The mayor's preliminary budget for fiscal year 2014 includes $130 million in budget cuts to afterschool and childcare programs. These cuts could affect 47,000 kids from all over the city, according to Campaign for Children.
Children who attended the rally not only spoke out against the budget cuts but also showed what would be lost if they didn't have afterschool programs.
Young girls from Sports and Arts in Schools in Queens offered a double-dutch performance, kids from Stanley Isaacs Center sang an original song and little ones from Union Settlement showed off their drum beats — all skills that were learned in afterschool programs.
"I didn't just learn how to play sports and do activities, I also learned how to speak my mind," said Erinn Cruz, 14.
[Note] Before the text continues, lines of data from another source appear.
/-- R21: a register that is not the destination is not written. -/
theorem readReg_eq {r : RegIndex} (h : Completes s i u) (hr : destOf i ≠ some r) : readReg u r = readReg s r := by
  have other {u' : State} {rd : RegIndex} {v : Word} (hd : destOf i = some rd) (hu : u'.regs = s.regs.set rd.val v) :
      readReg u' r = readReg s r := by
    have hne : r ≠ rd := fun e => hr (e ▸ hd)
    calc readReg u' r = readReg (writeReg s rd v) r := readReg_congr hu r
      _ = readReg s r := readReg_writeReg_of_ne v hne
  cases h with
  | untouched | stored | stacked | compared | cleared => rfl
  | loaded hd | popped _ hd | arith _ hd | modulo _ hd | logic _ hd => exact other hd rfl

theorem mem_eq (h : Completes s i u) (hi : i.opcode ≠ .store) : u.mem = s.mem := by
  cases h with
  | stored hs => exact absurd hs hi
  | _ => rfl

theorem stk_eq (h : Completes s i u) (hi : i.opcode ∉ [.pushreg, .popreg, .call, .ret]) : u.stk = s.stk := by
  cases h with
  | stacked hs | popped hs => exact (hi (by simp_all)).elim
  | _ => rfl

/-- R27: the classes ARITH, MODC, LOGIC, CMPC and CLR write zero. -/
theorem zero_eq (h : Completes s i u)
    (hi : i.opcode ∉ [.add, .sub, .mul, .div, .mod, .inc, .dec, .and, .or, .xor, .not, .cmp, .clf]) :
    u.flags.zero = s.flags.zero := by
  cases h with
  | arith hs | modulo hs | logic hs | compared hs | cleared hs => exact (hi (by simp_all)).elim
  | _ => rfl

/-- R27: the classes ARITH, MODC, LOGIC and CLR write negative. -/
theorem negative_eq (h : Completes s i u)
    (hi : i.opcode ∉ [.add, .sub, .mul, .div, .mod, .inc, .dec, .and, .or, .xor, .not, .clf]) :
    u.flags.negative = s.flags.negative := by
  cases h with
  | arith hs | modulo hs | logic hs | cleared hs => exact (hi (by simp_all)).elim
  | _ => rfl

/-- R27: the classes ARITH and CLR write overflow, and MODC does under MOD_OVF = CLEAR. -/
theorem overflow_eq (h : Completes s i u) (hi : i.opcode ∉ [.add, .sub, .mul, .div, .inc, .dec, .clf])
    (hmod : i.opcode = .mod → s.config.modOvf = .keep) : u.flags.overflow = s.flags.overflow := by
  cases h with
  | arith hs | cleared hs => exact (hi (by simp_all)).elim
  | modulo hs => simp [hmod hs, flagsMod]
  | _ => rfl

end Completes

/-! ## A register the instruction does not name -/

/-- The same answer with register `r` holding `v`. -/
def withReg (r : RegIndex) (v : Word) (x : Execution) : Execution := x.map fun p => (writeReg p.1 r v, p.2)

@[simp] theorem withReg_ok (r : RegIndex) (v : Word) (u : State) (tr : Transition) :
    withReg r v (.ok (u, tr)) = .ok (writeReg u r v, tr) := rfl

@[simp] theorem withReg_error (r : RegIndex) (v : Word) (e : VmError) : withReg r v (.error e) = .error e := rfl

theorem sequence_withReg (n : Nat) (s : State) (r : RegIndex) (v : Word) (x : Execution) :
    sequence n (writeReg s r v) (withReg r v x) = writeReg (sequence n s x) r v := by
  match x with
  | .error e => rfl
  | .ok (u, tr) => cases tr <;> rfl

section

variable {r rd : RegIndex}

theorem writeReg_comm (s : State) (v w : Word) (h : rd ≠ r) :
    writeReg (writeReg s r v) rd w = writeReg (writeReg s rd w) r v := by
  have hval : r.val ≠ rd.val := fun e => h (Fin.ext e.symm)
  simp only [writeReg, List.set_comm v w hval]

theorem finishArith_writeReg (s : State) (v : Word) (x : Word × Bool) (h : rd ≠ r) :
    finishArith (writeReg s r v) rd x = withReg r v (finishArith s rd x) := by
  simp only [finishArith, writeReg_comm s v x.1 h]
  rfl

theorem finishLogic_writeReg (s : State) (v res : Word) (h : rd ≠ r) :
    finishLogic (writeReg s r v) rd res = withReg r v (finishLogic s rd res) := by
  simp only [finishLogic, writeReg_comm s v res h]
  rfl

theorem finishMod_writeReg (s : State) (v res : Word) (h : rd ≠ r) :
    finishMod (writeReg s r v) rd res = withReg r v (finishMod s rd res) := by
  simp only [finishMod, writeReg_comm s v res h]
  rfl

theorem divZero_writeReg {finish : State → Word × Bool → Execution} (s : State) (v : Word)
    (h : ∀ u x, finish (writeReg u r v) x = withReg r v (finish u x)) :
    divZero (writeReg s r v) finish = withReg r v (divZero s finish) := by
  unfold divZero
  rw [writeReg_config]
  split
  · rfl
  · exact h { s with draws := s.draws + 1 } _

theorem memRead_writeReg (s : State) (v : Word) (addr : Nat) (w : AccessWidth) :
    memRead (writeReg s r v) addr w = memRead s addr w := rfl

theorem memWrite_writeReg (s : State) (v : Word) (addr : Nat) (w : AccessWidth) (x : Word) :
    memWrite (writeReg s r v) addr w x = (memWrite s addr w x).map (writeReg · r v) := by
  unfold memWrite
  rw [writeReg_config]
  split <;> rfl

theorem stackPush_writeReg (s : State) (v x : Word) :
    stackPush (writeReg s r v) x = (stackPush s x).map (writeReg · r v) := by
  unfold stackPush
  rw [writeReg_config, writeReg_stk]
  split <;> rfl

theorem stackPop_writeReg (s : State) (v : Word) :
    stackPop (writeReg s r v) = (stackPop s).map fun p => (p.1, writeReg p.2 r v) := by
  unfold stackPop
  rw [writeReg_stk]
  split <;> rfl

end

/-- The destination is one of the registers the instruction names. -/
theorem mem_regs_of_destOf {i : Instr} {rd : RegIndex} (h : destOf i = some rd) : rd ∈ i.regs := by
  cases i <;> cases h <;> exact List.mem_cons_self

/-- R21: what an instruction answers does not depend on a register it does not name, and it leaves that register. -/
theorem execution_writeReg {i : Instr} {r : RegIndex} (s : State) (v : Word) (hr : r ∉ i.regs) :
    execution i (writeReg s r v) = withReg r v (execution i s) := by
  have source : ∀ q ∈ i.regs, readReg (writeReg s r v) q = readReg s q := fun q hq =>
    readReg_writeReg_of_ne v (ne_of_mem_of_not_mem hq hr)
  have dest {rd : RegIndex} (hd : destOf i = some rd) : rd ≠ r := ne_of_mem_of_not_mem (mem_regs_of_destOf hd) hr
  cases i with
  | nop | jmp _ | jn _ | jnn _ | jz _ | clf | hlt => rfl
  | ld rd imm => simp only [execution, writeReg_comm s v imm (dest rfl), withReg_ok]
  | add rd _ _ | sub rd _ _ | mul rd _ _ | inc rd | dec rd =>
    simp [Instr.regs] at source
    simp [execution, source, finishArith_writeReg s v _ (dest rfl)]
  | and rd _ _ | or rd _ _ | xor rd _ _ | not rd _ =>
    simp [Instr.regs] at source
    simp [execution, source, finishLogic_writeReg s v _ (dest rfl)]
  | cmp ra rb =>
    simp only [execution, source ra (by simp [Instr.regs]), source rb (by simp [Instr.regs])]
    rfl
  | div rd rs1 rs2 =>
    simp only [execution]
    rw [source rs1 (by simp [Instr.regs]), source rs2 (by simp [Instr.regs])]
    split
    · exact divZero_writeReg s v fun u x => finishArith_writeReg u v x (dest rfl)
    · exact finishArith_writeReg s v _ (dest rfl)
  | mod rd rs1 rs2 =>
    simp only [execution]
    rw [source rs1 (by simp [Instr.regs]), source rs2 (by simp [Instr.regs])]
    split
    · exact divZero_writeReg s v fun u x => finishMod_writeReg u v x.1 (dest rfl)
    · exact finishMod_writeReg s v _ (dest rfl)
  | load rd addr =>
    simp only [execution, memRead_writeReg]
    split
    · rfl
    · simp only [writeReg_comm s v _ (dest rfl), withReg_ok]
  | store rs addr =>
    simp only [execution, memWrite_writeReg, source rs (by simp [Instr.regs])]
    cases memWrite s (u32 addr) .word (readReg s rs) <;> rfl
  | call addr =>
    have hlink : linkValue (writeReg s r v) = linkValue s := rfl
    simp only [execution, hlink, stackPush_writeReg]
    cases stackPush s (linkValue s) <;> rfl
  | ret =>
    simp only [execution, stackPop_writeReg]
    cases stackPop s <;> rfl
  | pushreg q =>
    simp only [execution, stackPush_writeReg, source q (by simp [Instr.regs])]
    cases stackPush s (readReg s q) <;> rfl
  | popreg rd =>
    simp only [execution, stackPop_writeReg]
    match stackPop s with
    | .error _ => rfl
    | .ok (w, t) => simp only [Except.map, withReg_ok, writeReg_comm t v w (dest rfl)]

/-! ## The obligations about every instruction -/

/-- Settles O18: a completed execution writes at most its destination, and the sequencer and the error path leave
every register; the noninterference half is `execution_writeReg` carried through the sequencer. -/
theorem unnamedRegistersPlayNoPart : Obligations.UnnamedRegistersPlayNoPart := by
  intro i s t h
  constructor
  · intro r hr
    rcases exec_next_completes h with ⟨e, rfl⟩ | ⟨u, hu, rfl⟩
    · exact readReg_congr (raiseError_regs s e) r
    · exact (readReg_congr (applyTransition_regs _ u _) r).trans (hu.readReg_eq hr)
  · intro r v hr
    obtain ⟨hi, rfl⟩ := exec_next_iff.1 h
    refine exec_next_iff.2 ⟨hi, ?_⟩
    rw [execution_writeReg s v hr, sequence_withReg]

/-- Settles O9: the only check before the sequencer is that of the registers. -/
theorem onlyMissingRegistersAreRefused : Obligations.OnlyMissingRegistersAreRefused := by
  intro i s
  constructor
  · exact fun hi => ⟨_, exec_of_wellFormed hi⟩
  · intro hi
    rw [exec_eq_issue]
    exact issue_of_not_regs _ hi

/-- Settles O19: an error leaves the flags, and each flag class writes its own flags. -/
theorem flagsOnlyTheirInstructionsWrite : Obligations.FlagsOnlyTheirInstructionsWrite := by
  intro i s t h
  rcases exec_next_completes h with ⟨e, rfl⟩ | ⟨u, hu, rfl⟩
  · exact ⟨fun _ => rfl, fun _ => rfl, fun _ _ => rfl⟩
  · rw [applyTransition_flags]
    exact ⟨hu.zero_eq, hu.negative_eq, hu.overflow_eq⟩

/-- Settles O21: an error leaves memory and stack, and a completed execution writes them for the named instructions
alone. -/
theorem memoryAndStackOnlyTheirInstructionsWrite : Obligations.MemoryAndStackOnlyTheirInstructionsWrite := by
  intro i s t h
  rcases exec_next_completes h with ⟨e, rfl⟩ | ⟨u, hu, rfl⟩
  · exact ⟨fun _ _ => rfl, fun _ => rfl⟩
  · rw [applyTransition_mem, applyTransition_stk]
    exact ⟨fun hi a => by rw [hu.mem_eq hi], hu.stk_eq⟩

/-! ## The pc after an instruction -/

/-- The sequencer's pc depends on the pc alone. -/
theorem applyTransition_pc_congr {s u : State} (n : Nat) (tr : Transition) (h : u.pc = s.pc) :
    (applyTransition n u tr).pc = (applyTransition n s tr).pc := by
  cases tr <;> simp [h]

/-- The pc of R31 is the one the instruction's transition gives. -/
theorem applyTransition_transitionOf_pc (s : State) (i : Instr) :
    (applyTransition i.opcode.length s (transitionOf s i)).pc = nextPc s i := by
  cases i with
  | jn a | jnn a => cases hn : s.flags.negative <;> simp [transitionOf, nextPc, hn]
  | jz a => cases hz : s.flags.zero <;> simp [transitionOf, nextPc, hz]
  | _ => rfl

theorem transitionOf_eq_advance {s : State} {i : Instr} (h : Advances s i) : transitionOf s i = .advance := by
  cases i with
  | jmp _ | call _ | ret | hlt => exact h.elim
  | jn _ | jnn _ | jz _ => simp only [Advances] at h; simp [transitionOf, h]
  | _ => rfl

/-- An error latched by an instruction is new where none was latched before it. -/
theorem exec_next_of_err_none {i : Instr} {s t : State} (h : exec i s = .next t) (ht : t.err = none) :
    ∃ u, Completes s i u ∧ t = applyTransition i.opcode.length u (transitionOf s i) := by
  rcases exec_next_completes h with ⟨e, rfl⟩ | hu
  · cases ht
  · exact hu

/-- R31: the pc after an instruction that executes without error. -/
theorem exec_pc_of_err_none {i : Instr} {s t : State} (h : exec i s = .next t) (ht : t.err = none) :
    t.pc = nextPc s i := by
  obtain ⟨u, hu, rfl⟩ := exec_next_of_err_none h ht
  rw [applyTransition_pc_congr _ _ hu.pc_eq, applyTransition_transitionOf_pc]

/-- Settles O16: the pc is the one of the transition, Halt stops the run, and an error leaves the pc. -/
theorem transitionUpdatesPcOnce : Obligations.TransitionUpdatesPcOnce := by
  intro i s t hs h
  refine ⟨fun ht => ⟨exec_pc_of_err_none h ht, ?_⟩, fun ht => ?_⟩
  · rintro rfl
    obtain ⟨u, -, rfl⟩ := exec_next_of_err_none h ht
    rfl
  · rcases exec_next_completes h with ⟨e, rfl⟩ | ⟨u, hu, rfl⟩
    · rfl
    · rw [applyTransition_err, hu.err_eq, hs] at ht
      exact absurd rfl ht

end Sys2Proof.Machine

/-! # What the decoder answers: registers that exist and bytes within the program -/

namespace Sys2Proof

/-- No instruction is empty (30_encoding.md R101). -/
theorem Opcode.length_pos (op : Opcode) : 0 < op.length := by
  cases op <;> decide

/-- Operand extraction keeps the opcode. -/
@[simp] theorem assemble_opcode (op : Opcode) (b : Nat → Byte) : (assemble op b).opcode = op := by
  cases op <;> rfl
She added that the afterschool programs in her community keep kids off the street and relieve the stress some parents feel about who will look after their children while they work.
"To cut these programs would be a disservice to the community," she said.
The mayor's office declined to comment on the afterschool cuts specifically.
"We’re working with the City Council to deliver an on-time, balanced budget that keeps the city’s fiscal house in order, while also protecting vital services," said Lauren Passalacqua, spokeswoman for the mayor.